WHAT IS EXPECTED:
Using the data below, return the stretch from the line that contains "exact keeps_setRoute k2" through the line that contains "have k12 : Keeps b v12 := by", both included, exactly as it stands and nothing beyond it.

(Dataset records)
theorem keeps_writeDsp {b : State} {a0 : State} {a1 : Nat} {a2 : Word} (h : Keeps b a0) :
    Keeps b (State.writeDsp a0 a1 a2) := by
  unfold State.writeDsp
  refine Keeps.ite ?_ ?_
  · refine Keeps.ite ?_ ?_
    · exact keeps_opDspOn h
    · refine Keeps.ite ?_ ?_
      · exact keeps_opDspOff h
      · exact h
  · refine Keeps.ite ?_ ?_
    · exact keeps_opDspTimingWrite h
    · exact keeps_plainWrite h

theorem keeps_opCalValWrite {b : State} {a0 : Word} {a1 : State} (h : Keeps b a1) :
    Keeps b (opCalValWrite a0 a1) := by
  unfold opCalValWrite
  extract_lets v1 v2
  refine Keeps.ite ?_ ?_
  · exact h
  · exact keeps_imageChanged (Keeps.same h rfl rfl rfl rfl rfl)

theorem keeps_mulCommand {b : State} {a0 : State} {a1 : Nat} {a2 : Bool} (h : Keeps b a0) :
    Keeps b (State.mulCommand a0 a1 a2) := by
  unfold State.mulCommand
  extract_lets v1
  have k1 : Keeps b v1 := by
    unfold v1
    exact keeps_modMulCh h
  clear_value v1
  exact keeps_mulFollow k1

theorem keeps_opMulCmdWrite {b : State} {a0 : Nat} {a1 : Word} {a2 : State} (h : Keeps b a2) :
    Keeps b (opMulCmdWrite a0 a1 a2) := by
  unfold opMulCmdWrite
  refine Keeps.ite ?_ ?_
  · exact h
  · extract_lets v1
    have k1 : Keeps b v1 := by
      unfold v1
      exact keeps_setFlag h
    clear_value v1
    refine Keeps.ite ?_ ?_
    · exact keeps_mulCommand k1
    · exact k1

theorem keeps_opCrankTimeout {b : State} {a0 : State} (h : Keeps b a0) :
    Keeps b (opCrankTimeout a0) := by
  unfold opCrankTimeout
  refine Keeps.ite ?_ ?_
  · exact keeps_powerFail h
  · exact h

theorem keeps_correctEdge {b : State} {a0 : State} {a1 : Nat} {a2 : Int} (h : Keeps b a0) :
    Keeps b (State.correctEdge a0 a1 a2) := by
  unfold State.correctEdge
  refine Keeps.ite ?_ ?_
  · exact h
  · extract_lets v1 v2 v3 v4
    have k4 : Keeps b v4 := by
      unfold v4
      exact Keeps.same h rfl rfl rfl rfl rfl
    clear_value v4
    refine Keeps.ite ?_ ?_
    · exact keeps_setTbOfs h
    · exact keeps_showErrest (keeps_setFld k4)

theorem keeps_opQerr {b : State} {a0 : State} (h : Keeps b a0) :
    Keeps b (opQerr a0) := by
  unfold opQerr
  split
  · exact h
  · refine Keeps.ite ?_ ?_
    · exact h
    · extract_lets v1 v2 v3
      have k2 : Keeps b v2 := by
        unfold v2
        exact Keeps.same h rfl rfl rfl rfl rfl
      clear_value v2
      have k3 : Keeps b v3 := by
        unfold v3
        exact keeps_setFld (keeps_gnssRecord k2)
      clear_value v3
      exact keeps_correctEdge k3

theorem keeps_freeRoute {b : State} {a0 : State} {a1 : Nat} (h : Keeps b a0) :
    Keeps b (State.freeRoute a0 a1) := by
  unfold State.freeRoute
  extract_lets v1 v2 v3
  have k2 : Keeps b v2 := by
    unfold v2
    exact Keeps.same h rfl rfl rfl rfl rfl
  clear_value v2
  refine Keeps.ite ?_ ?_
  · exact keeps_setRoute k2
  · exact k2

theorem keeps_opReservationRelease {b : State} {a0 : Nat} {a1 : State} (h : Keeps b a1) :
    Keeps b (opReservationRelease a0 a1) := by
  unfold opReservationRelease
  extract_lets v1 v2 v3
  have k3 : Keeps b v3 := by
    unfold v3
    exact keeps_setRoute h
  clear_value v3
  refine Keeps.ite ?_ ?_
  · exact h
  · refine Keeps.ite ?_ ?_
    · exact keeps_freeRoute k3
    · exact k3

theorem keeps_opMulCfgWrite {b : State} {a0 : Nat} {a1 : Word} {a2 : State} (h : Keeps b a2) :
    Keeps b (opMulCfgWrite a0 a1 a2) := by
  unfold opMulCfgWrite
  refine Keeps.ite ?_ ?_
  · exact keeps_setFlag h
  · extract_lets v1 v2 v3 v4 v5 v6 v7 v8 v9 v10 v11 v12 v13
    have k5 : Keeps b v5 := by
      unfold v5
      refine Keeps.ite ?_ ?_
      · exact keeps_setFlag h
      · exact h
    clear_value v5
    have k6 : Keeps b v6 := by
      unfold v6
      exact keeps_setFlag k5
    clear_value v6
    have k7 : Keeps b v7 := by
      unfold v7
      exact keeps_setFld k6
    clear_value v7
    have k8 : Keeps b v8 := by
      unfold v8
      refine Keeps.ite ?_ ?_
      · refine Keeps.ite ?_ ?_
        · exact keeps_setFlag k5
        · exact k5
      · exact keeps_setFld k7
    clear_value v8
    have k9 : Keeps b v9 := by
      unfold v9
      exact keeps_setFlag k8
    clear_value v9
    have k10 : Keeps b v10 := by
      unfold v10
      exact keeps_setFlag k9
    clear_value v10
    have k11 : Keeps b v11 := by
      unfold v11
      exact keeps_setFld k10
    clear_value v11
    have k12 : Keeps b v12 := by
      unfold v12
      exact keeps_setFlag k11
    clear_value v12
    refine Keeps.ite ?_ ?_
    · exact keeps_mulFollow (keeps_modMulCh k12)
    · refine Keeps.ite ?_ ?_
      · exact keeps_mulOff (keeps_modMulCh k12)
      · exact keeps_showMul k12

theorem keeps_freeJunction {b : State} {a0 : State} (h : Keeps b a0) :
    Keeps b (State.freeJunction a0).2 := by
  unfold State.freeJunction
  split
  rename_i y1 y2 e3
  have k4 := congrArg Prod.snd e3
  replace k4 : Keeps b y2 := by
    refine Eq.subst (motive := fun z => Keeps b z) k4 ?_
    exact keeps_drawFree h
  refine Keeps.snd ?_
  exact k4

theorem keeps_writeMul {b : State} {a0 : State} {a1 : Nat} {a2 : Word} (h : Keeps b a0) :
    Keeps b (State.writeMul a0 a1 a2) := by
  unfold State.writeMul
  extract_lets v1 v2
  refine Keeps.ite ?_ ?_
  · exact keeps_plainWrite h
  · refine Keeps.ite ?_ ?_
    · exact keeps_opMulCfgWrite h
    · refine Keeps.ite ?_ ?_
      · exact h
      · refine Keeps.ite ?_ ?_
        · exact keeps_opMulCmdWrite h
        · refine Keeps.ite ?_ ?_
          · split
            rename_i y61 y62 e63
            have k64 := congrArg Prod.snd e63
            replace k64 : Keeps b y62 := by
              refine Eq.subst (motive := fun z => Keeps b z) k64 ?_
              exact keeps_freeJunction h
            exact keeps_mulClear k64
          · exact keeps_plainWrite h

theorem keeps_opMulRetry {b : State} {a0 : Nat} {a1 : Int} {a2 : State} (h : Keeps b a2) :
    Keeps b (opMulRetry a0 a1 a2) := by
  unfold opMulRetry
  extract_lets v1 v2 v3
  have k2 : Keeps b v2 := by
    unfold v2
    exact keeps_setMulCh h
  clear_value v2
  have k3 : Keeps b v3 := by
    unfold v3
    exact keeps_setFld k2
  clear_value v3
  split
  · exact h
  · refine Keeps.ite ?_ ?_
    · exact h
    · refine Keeps.ite ?_ ?_
      · exact keeps_mulOn k3
      · exact keeps_showMul k2

theorem keeps_opCanStart {b : State} {a0 : List Byte} {a1 : State} (h : Keeps b a1) :
    Keeps b (opCanStart a0 a1) := by
  unfold opCanStart
  refine Keeps.ite ?_ ?_
  · exact h
  · extract_lets v1 v2
    have k2 : Keeps b v2 := by
      unfold v2
      exact Keeps.same h rfl rfl rfl rfl rfl
    clear_value v2
    exact keeps_canAnswer k2

theorem keeps_ttCycle {b : State} {a0 : State} {a1 : Nat} {a2 : Nat} {a3 : Nat} {a4 : Bool} (h : Keeps b a0) :
    Keeps b (State.ttCycle a0 a1 a2 a3 a4) := by
  unfold State.ttCycle
  extract_lets v1 v2 v3 v4 v5
  have k2 : Keeps b v2 := by
    unfold v2
    exact keeps_setFld h
  clear_value v2
  have k3 : Keeps b v3 := by
    unfold v3
    exact keeps_setFlag k2
  clear_value v3
  have k4 : Keeps b v4 := by
    unfold v4
    exact keeps_setFld k3
  clear_value v4
  have k5 : Keeps b v5 := by
    unfold v5
    refine Keeps.ite ?_ ?_
    · exact keeps_setFld k4
    · exact k4
  clear_value v5
  exact keeps_setCanCh k5

theorem keeps_opHenTokenReturn {b : State} {a0 : State} (h : Keeps b a0) :
    Keeps b (opHenTokenReturn a0) := by
  unfold opHenTokenReturn
  exact Keeps.same h rfl rfl rfl rfl rfl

YOUR RESPONSE:
  · exact keeps_setRoute k2
  · exact k2

theorem keeps_opReservationRelease {b : State} {a0 : Nat} {a1 : State} (h : Keeps b a1) :
    Keeps b (opReservationRelease a0 a1) := by
  unfold opReservationRelease
  extract_lets v1 v2 v3
  have k3 : Keeps b v3 := by
    unfold v3
    exact keeps_setRoute h
  clear_value v3
  refine Keeps.ite ?_ ?_
  · exact h
  · refine Keeps.ite ?_ ?_
    · exact keeps_freeRoute k3
    · exact k3

theorem keeps_opMulCfgWrite {b : State} {a0 : Nat} {a1 : Word} {a2 : State} (h : Keeps b a2) :
    Keeps b (opMulCfgWrite a0 a1 a2) := by
  unfold opMulCfgWrite
  refine Keeps.ite ?_ ?_
  · exact keeps_setFlag h
  · extract_lets v1 v2 v3 v4 v5 v6 v7 v8 v9 v10 v11 v12 v13
    have k5 : Keeps b v5 := by
      unfold v5
      refine Keeps.ite ?_ ?_
      · exact keeps_setFlag h
      · exact h
    clear_value v5
    have k6 : Keeps b v6 := by
      unfold v6
      exact keeps_setFlag k5
    clear_value v6
    have k7 : Keeps b v7 := by
      unfold v7
      exact keeps_setFld k6
    clear_value v7
    have k8 : Keeps b v8 := by
      unfold v8
      refine Keeps.ite ?_ ?_
      · refine Keeps.ite ?_ ?_
        · exact keeps_setFlag k5
        · exact k5
      · exact keeps_setFld k7
    clear_value v8
    have k9 : Keeps b v9 := by
      unfold v9
      exact keeps_setFlag k8
    clear_value v9
    have k10 : Keeps b v10 := by
      unfold v10
      exact keeps_setFlag k9
    clear_value v10
    have k11 : Keeps b v11 := by
      unfold v11
      exact keeps_setFld k10
    clear_value v11
    have k12 : Keeps b v12 := by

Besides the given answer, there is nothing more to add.